The Firefly had a threaded copper light engine which made this twist one of the smoothest I've seen. I really like the idea of copper inside the light in the way it was used in the Firefly. BTW copper prices are at their lowest in over 3 years. They have dropped to nearly half of what they were a year ago - at least on copper pipe and wire.


----------



## kramer5150 (May 20, 2009)

dom said:


> Yes -as Yellow says.
> Copper -heavy,expensive and reacts with Al.
> Brass can be soldered to,less reaction to other flashlight metals.
> 
> ...



x2... I have tried to solder aluminum... and absolutely could not (failed miserably). First attempt was with an 80 watt weller iron, no dice. Second try was with a 120w station at work... no dice. I ended up getting around it by direct driving the LED, and alleviating any need for body solder... so the project was not a total loss.


----------



## krazy89 (May 20, 2009)

kramer5150 said:


> x2... I have tried to solder aluminum... and absolutely could not (failed miserably). First attempt was with an 80 watt weller iron, no dice. Second try was with a 120w station at work... no dice. I ended up getting around it by direct driving the LED, and alleviating any need for body solder... so the project was not a total loss.

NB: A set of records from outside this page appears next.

@[simp] theorem State.gLine_putOutput (i j : OutputId) (x : Output) :
    (s.putOutput i x).gLines[j] = if i = j then x.line else s.gLines[j] := by
  simp [State.putOutput, Vector.getElem_set, Fin.val_inj]

@[simp] theorem State.output_putPartners (i j : OutputId) (P : OutputSet) :
    (s.putPartners i P).output j = if i = j then { s.output i with partners := P } else s.output j := by
  simp [State.output, State.putPartners, Vector.getElem_set, Fin.val_inj]

@[simp] theorem State.count_putCount (i j : CountId) (x : CountChannel) :
    (s.putCount i x).count j = if i = j then x else s.count j := by
  simp [State.count, State.putCount, Vector.getElem_set, Fin.val_inj]

@[simp] theorem State.fault_putFault (i j : FaultId) (x : FaultChannel) :
    (s.putFault i x).fault j = if i = j then x else s.fault j := by
  simp [State.fault, State.putFault, Vector.getElem_set, Fin.val_inj]

@[simp] theorem State.session_putSession (i j : Client) (x : Session) :
    (s.putSession i x).session j = if i = j then x else s.session j := by
  simp [State.session, State.putSession, Vector.getElem_set, Fin.val_inj]

@[simp] theorem State.slot_putLease (i j : SlotId) (l : Option Lease) :
    (s.putLease i l).slot j = if i = j then { generation := (s.slot i).generation, lease := l } else s.slot j := by
  simp [State.putLease]

@[simp] theorem State.leaseAt_putLease (i j : SlotId) (l : Option Lease) :
    (s.putLease i l).leaseAt j = if i = j then l else s.leaseAt j := by
  simp only [State.leaseAt, State.slot_putLease]; split <;> rfl

@[simp] theorem State.session_setOutcome (i j : Client) (h : Handle) (x : Outcome) :
    (s.setOutcome i h x).session j = if i = j then { s.session i with outcome := some (h, x) } else s.session j := by
  simp [State.setOutcome]

@[simp] theorem State.session_writeSlot (i j : Client) (x : Response) :
    (s.writeSlot i x).session j = if i = j then { s.session i with response := some x } else s.session j := by
  simp [State.writeSlot]

@[simp] theorem State.atnLow_updateAtn : s.updateAtn.atnLow = s.attention := rfl

end Sys2Proof.Machine
end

the trick to soldering on AL is to sandpaper the solder point... and then use flux on the spot... then solder right away... as the more time the bare AL is exposed to air... a layer of oxidation will form...

KraZy


----------



## Lighthouse one (May 20, 2009)

I've had fine results using thermal glue from DX or AA epoxy to attach a cree led to an aluminum heatsink. Even running at 1.4 amps...no problem transferring heat.


----------



## dom (May 21, 2009)

krazy89 said:


> the trick to soldering on AL is to sandpaper the solder point... and then use flux on the spot... then solder right away... as the more time the bare AL is exposed to air... a layer of oxidation will form...
> 
> KraZy



That sounds so simple and makes sense. I'll try that next time.I had the same luck as Kramer when i tried awhile ago 
Thanks.


----------